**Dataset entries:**
-*-
-- ==== Sys2Proof/Laws/Sparse.lean ====
section
/-! SUPPORT. Laws of the sparse tables and of the calibration memory: a read after a write, and the canonical form. -/

namespace Sys2Proof.Machine

/-- An entry that is not written stays as it was. -/
theorem Sparse.get_set_ne {α : Type} [DecidableEq α] (d : α) (t : List (Nat × α)) (i j : Nat) (v : α) (h : j ≠ i) :
    Sparse.get d (Sparse.set d t i v) j = Sparse.get d t j := by
  induction t with
  | nil => by_cases hv : v = d <;> simp [Sparse.set, Sparse.get, hv, Ne.symm h]
  | cons p rest ih =>
    obtain ⟨k, w⟩ := p
    have hij : i ≠ j := Ne.symm h
    by_cases h1 : i < k
    · by_cases hv : v = d
      · simp [Sparse.set, h1, hv]
      · simp [Sparse.set, Sparse.get, h1, hv, hij]
    · by_cases h2 : i = k
      · subst h2
        by_cases hv : v = d
        · simp [Sparse.set, Sparse.get, hv, hij]
        · simp [Sparse.set, Sparse.get, hv, hij]
      · by_cases hj : k = j
        · subst hj
          simp [Sparse.set, Sparse.get, h1, h2]
        · simp [Sparse.set, Sparse.get, h1, h2, hj, ih]

/-- Below the lowest key a table in canonical form reads as its default. -/
theorem Sparse.get_below {α : Type} [DecidableEq α] (d : α) (top : Nat) (t : List (Nat × α)) (lo i : Nat)
    (hwf : Sparse.wfFrom d top lo t = true) (h : i < lo) : Sparse.get d t i = d := by
  induction t generalizing lo with
  | nil => rfl
  | cons p rest ih =>
    obtain ⟨k, w⟩ := p
    simp only [Sparse.wfFrom, Bool.and_eq_true, decide_eq_true_eq] at hwf
    have hk : k ≠ i := by omega
    simp only [Sparse.get, hk, if_false]
    exact ih (k + 1) hwf.2 (by omega)

/-- The entry written reads as the value written, in a table in canonical form. -/
theorem Sparse.get_set_self {α : Type} [DecidableEq α] (d : α) (top : Nat) (t : List (Nat × α)) (lo i : Nat) (v : α)
    (hwf : Sparse.wfFrom d top lo t = true) : Sparse.get d (Sparse.set d t i v) i = v := by
  induction t generalizing lo with
  | nil => by_cases hv : v = d <;> simp [Sparse.set, Sparse.get, hv]
  | cons p rest ih =>
    obtain ⟨k, w⟩ := p
    have hwf' := hwf
    simp only [Sparse.wfFrom, Bool.and_eq_true, decide_eq_true_eq] at hwf
    by_cases h1 : i < k
    · by_cases hv : v = d
      · have hk : k ≠ i := by omega
        simp only [Sparse.set, h1, hv, if_true, Sparse.get, hk, if_false]
        exact Sparse.get_below d top rest (k + 1) i hwf.2 (by omega)
      · simp [Sparse.set, Sparse.get, h1, hv]
    · by_cases h2 : i = k
      · by_cases hv : v = d
        · simp only [Sparse.set, h2, hv, if_true]
          subst h2
          simpa using Sparse.get_below d top rest (i + 1) i hwf.2 (by omega)
        · simp [Sparse.set, Sparse.get, h2, hv]
      · have hk : k ≠ i := by omega
        simp only [Sparse.set, h1, h2, if_false, Sparse.get, hk]
        exact ih (k + 1) hwf.2

/-- The entry written reads as the value written when that is not the default, in any table. -/
theorem Sparse.get_set_self_of_ne {α : Type} [DecidableEq α] (d : α) (t : List (Nat × α)) (i : Nat) (v : α)
    (hv : v ≠ d) : Sparse.get d (Sparse.set d t i v) i = v := by
  induction t with
  | nil => simp [Sparse.set, Sparse.get, hv]
  | cons p rest ih =>
    obtain ⟨k, w⟩ := p
    by_cases h1 : i < k
    · simp [Sparse.set, Sparse.get, h1, hv]
    · by_cases h2 : i = k
      · simp [Sparse.set, Sparse.get, h2, hv]
      · have hk : k ≠ i := by omega
        simp only [Sparse.set, h1, h2, if_false, Sparse.get, hk]
        exact ih

/-- A table's canonical form may start lower. -/
theorem Sparse.wfFrom_mono {α : Type} [DecidableEq α] (d : α) (top : Nat) (t : List (Nat × α)) (lo lo' : Nat)
    (hle : lo' ≤ lo) (hwf : Sparse.wfFrom d top lo t = true) : Sparse.wfFrom d top lo' t = true := by
  cases t with
  | nil => rfl
  | cons p rest =>
    obtain ⟨k, w⟩ := p
    simp only [Sparse.wfFrom, Bool.and_eq_true, decide_eq_true_eq] at hwf ⊢
    exact ⟨⟨⟨by omega, hwf.1.1.2⟩, hwf.1.2⟩, hwf.2⟩

/-- A write keeps the canonical form. -/
theorem Sparse.wfFrom_set {α : Type} [DecidableEq α] (d : α) (top : Nat) (t : List (Nat × α)) (lo i : Nat) (v : α)
    (hlo : lo ≤ i) (htop : i < top) (hwf : Sparse.wfFrom d top lo t = true) :
    Sparse.wfFrom d top lo (Sparse.set d t i v) = true := by
  induction t generalizing lo with
  | nil => by_cases hv : v = d <;> simp [Sparse.set, Sparse.wfFrom, hv, hlo, htop]
  | cons p rest ih =>
    obtain ⟨k, w⟩ := p
    have hwf' := hwf
    simp only [Sparse.wfFrom, Bool.and_eq_true, decide_eq_true_eq] at hwf
    obtain ⟨⟨⟨hk1, hk2⟩, hk3⟩, hk4⟩ := hwf
    by_cases h1 : i < k
    · by_cases hv : v = d
      · simpa [Sparse.set, h1, hv] using hwf'
      · simp only [Sparse.set, h1, hv, if_true, if_false, Sparse.wfFrom, Bool.and_eq_true, decide_eq_true_eq]
        exact ⟨⟨⟨hlo, htop⟩, hv⟩, ⟨⟨⟨by omega, hk2⟩, hk3⟩, hk4⟩⟩
    · by_cases h2 : i = k
      · by_cases hv : v = d
        · simp only [Sparse.set, h2, hv, if_true]
          subst h2
          simpa using Sparse.wfFrom_mono d top rest (i + 1) lo (by omega) hk4
        · subst h2
          simp only [Sparse.set, lt_irrefl, hv, if_true, if_false, Sparse.wfFrom, Bool.and_eq_true,
            decide_eq_true_eq]
          exact ⟨⟨⟨hlo, htop⟩, hv⟩, hk4⟩
      · simp only [Sparse.set, h1, h2, if_false, Sparse.wfFrom, Bool.and_eq_true, decide_eq_true_eq]
        exact ⟨⟨⟨hk1, hk2⟩, hk3⟩, ih (k + 1) (by omega) hk4⟩

/-! ## The calibration memory -/

/-- A byte written reads back. -/
theorem Memory.readByte_writeByte_self (m : Memory) (a : Addr) (b : Byte) (hwf : m.wf = true) :
    (m.writeByte a b).readByte a = b :=
  Sparse.get_set_self Config.unlistedByte (2 ^ 24) m 0 a.toNat b hwf

/-- A byte not written stays. -/
theorem Memory.readByte_writeByte_ne (m : Memory) (a c : Addr) (b : Byte) (h : c ≠ a) :
    (m.writeByte a b).readByte c = m.readByte c :=
  Sparse.get_set_ne Config.unlistedByte m a.toNat c.toNat b (fun e => h (BitVec.eq_of_toNat_eq e))

/-- A byte write keeps the canonical form. -/
theorem Memory.wf_writeByte (m : Memory) (a : Addr) (b : Byte) (hwf : m.wf = true) : (m.writeByte a b).wf = true :=
  Sparse.wfFrom_set Config.unlistedByte (2 ^ 24) m 0 a.toNat b (Nat.zero_le _) a.isLt hwf

/-- What a byte reads as after a byte write. -/
theorem Memory.readByte_writeByte (m : Memory) (a c : Addr) (b : Byte) (hwf : m.wf = true) :
    (m.writeByte a b).readByte c = if c = a then b else m.readByte c := by
  by_cases h : c = a
  · subst h; simp [Memory.readByte_writeByte_self m c b hwf]
  · simp [h, Memory.readByte_writeByte_ne m a c b h]

/-- A write of lanes keeps the canonical form. -/
theorem Memory.wf_writeLanes (m : Memory) (a : Addr) (lo hi : Bool) (w : Word) (hwf : m.wf = true) :
    (m.writeLanes a lo hi w).wf = true := by
  cases lo <;> cases hi <;> simp [Memory.writeLanes, hwf, Memory.wf_writeByte]

/-- The odd byte of a word is not its even byte. -/
theorem oddByte_ne_wordAddress (a : Addr) : oddByte a ≠ wordAddress a := by
  intro h
  have := congrArg (fun x : Addr => x.getLsbD 0) h
  simp [oddByte, wordAddress] at this

/-- What a byte reads as after a write of lanes. -/
theorem Memory.readByte_writeLanes (m : Memory) (a c : Addr) (lo hi : Bool) (w : Word) (hwf : m.wf = true) :
    (m.writeLanes a lo hi w).readByte c
      = if hi = true ∧ c = oddByte a then highByte w
        else if lo = true ∧ c = wordAddress a then lowByte w
        else m.readByte c := by
  cases lo <;> cases hi <;>
    simp [Memory.writeLanes, Memory.readByte_writeByte, Memory.wf_writeByte, hwf]

/-- The completion of a transfer keeps the canonical form. -/
theorem Memory.wf_complete (m : Memory) (t : Transfer) (r : Option Word) (hwf : m.wf = true) :
    (m.complete t r).1.wf = true := by
  unfold Memory.complete
  split <;> simp [hwf, Memory.wf_writeLanes]

/-- A write cut off with the supply keeps the canonical form. -/
theorem Memory.wf_cutOff (m : Memory) (t : Transfer) (kept : Word) (hwf : m.wf = true) :
    (m.cutOff t kept).wf = true := by
  unfold Memory.cutOff
  split <;> simp [hwf, Memory.wf_writeLanes]

/-- A read that the devices answer with what the part last knew leaves the memory and returns its word. -/
@[simp] theorem Memory.complete_read (m : Memory) (a : Addr) :
    m.complete ⟨a, .read⟩ none = (m, m.readWord a) := rfl

/-- A write stores its lanes. -/
@[simp] theorem Memory.complete_write (m : Memory) (a : Addr) (lo hi : Bool) (w : Word) (r : Option Word) :
    (m.complete ⟨a, .write lo hi w⟩ r).1 = m.writeLanes a lo hi w := by
  cases r <;> rfl

end Sys2Proof.Machine
end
-*-
**TASK OBJECTIVE:**
Could you output, exactly and with nothing else, the lines from the start of the records through the line containing "as it was. -/"?

**RESPONSE TO THIS EXERCISE:**
-- ==== Sys2Proof/Laws/Sparse.lean ====
section
/-! SUPPORT. Laws of the sparse tables and of the calibration memory: a read after a write, and the canonical form. -/

namespace Sys2Proof.Machine

/-- An entry that is not written stays as it was. -/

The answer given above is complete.